-- ==== Sys2Proof/Config.lean ====
section
/-! DEFINITION. The parameters and environment oracles the spec leaves OPEN (spec/00_scope.md R7,
spec/93_implementation_defined.md U1 to U7). Each is an opaque constant with no body, so nothing can be
proved of its value. The oracles are applied to the draw counter of State: a fresh free value at each
engine step for which the input list of State holds no answer. -/

namespace Sys2Proof.Config

/-- Oracle `IOFAIL` (R7, D33, U2): whether the line operation of draw `n` fails. -/
opaque ioFail : Nat → Bool

/-- Oracle `DEVPULL` (R7, R32, D12, U1): whether the display module pulls DIO low at draw `n`. -/
opaque devPull : Nat → Bool

/-- Oracle `COLLVL` (R7, R35, D22, U4): the level of the column read at draw `n`. -/
opaque colLvl : Nat → Bool

/-- The drive state of the line whose write failed at draw `n` (R207, D11, U3). -/
opaque failedDrive : Nat → Bool

/-- The seven segment bits of table entry `d` (R7, R140, R141, U6). Seven bits wide, so that bit 7 of an
entry is 0 as R140 demands. The entries 11 to 15 do not exist in the spec; no accepted command reads them
(R85) and the model leaves them free as well. -/
opaque segBits : Nibble → BitVec 7

/-- Parameter `SEG` (R37, R140): entry 10 is the blank sentinel, `0x00`; bit 7 of every entry is 0. -/
def seg (d : Nibble) : Byte := if d = 10#4 then 0x00#8 else (segBits d).setWidth 8

/-- Parameter `T_BIT` (R7, D16, U5): the minimum duration of one bit delay. The model has no time; it
appears in the timing figures only. -/
opaque tBit : Nat

/-- The platform's choice of a 32-byte block for the register window (R63). -/
opaque baseBlock : Nat

/-- Parameter `BASE` (R63): the window's base address, aligned to 32 bytes. -/
def base : Nat := 32 * baseBlock

end Sys2Proof.Config
end

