-- ==== Sys2Proof/Machine/Step.lean ====
section
/-! DEFINITION. One step of the whole machine (spec/00_scope.md R9, R14): the next turn of State's input list, or
the engine running on where the list is empty. -/

namespace Sys2Proof.Machine

/-- R9, R14: the next turn, or the engine running on where none waits (log entry 3). -/
def step (s : State) : Host.Outcome State Fault Refusal :=
  match s.turns with
  | turn :: ts => takeTurn turn (s.withTurns ts)
  | [] => freeRun s

/-- Where the next command comes from: a `CMD` write by the host as the very next turn. The table's rows are one
32-bit word, bits above `nbits` 0. -/
def State.withFetchWord (s : State) (nbits w : Nat) : State :=
  { s with turns := .host (.wr 32 0x04 (BitVec.ofNat 32 (w % 2 ^ nbits))) :: s.turns }

end Sys2Proof.Machine
end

* [What the exercise asks]
Lines containing the string "list" are the ones to copy from the entries above.

* [Output]
engine step for which the input list of State holds no answer. -/
/-! DEFINITION. One step of the whole machine (spec/00_scope.md R9, R14): the next turn of State's input list, or
the engine running on where the list is empty. -/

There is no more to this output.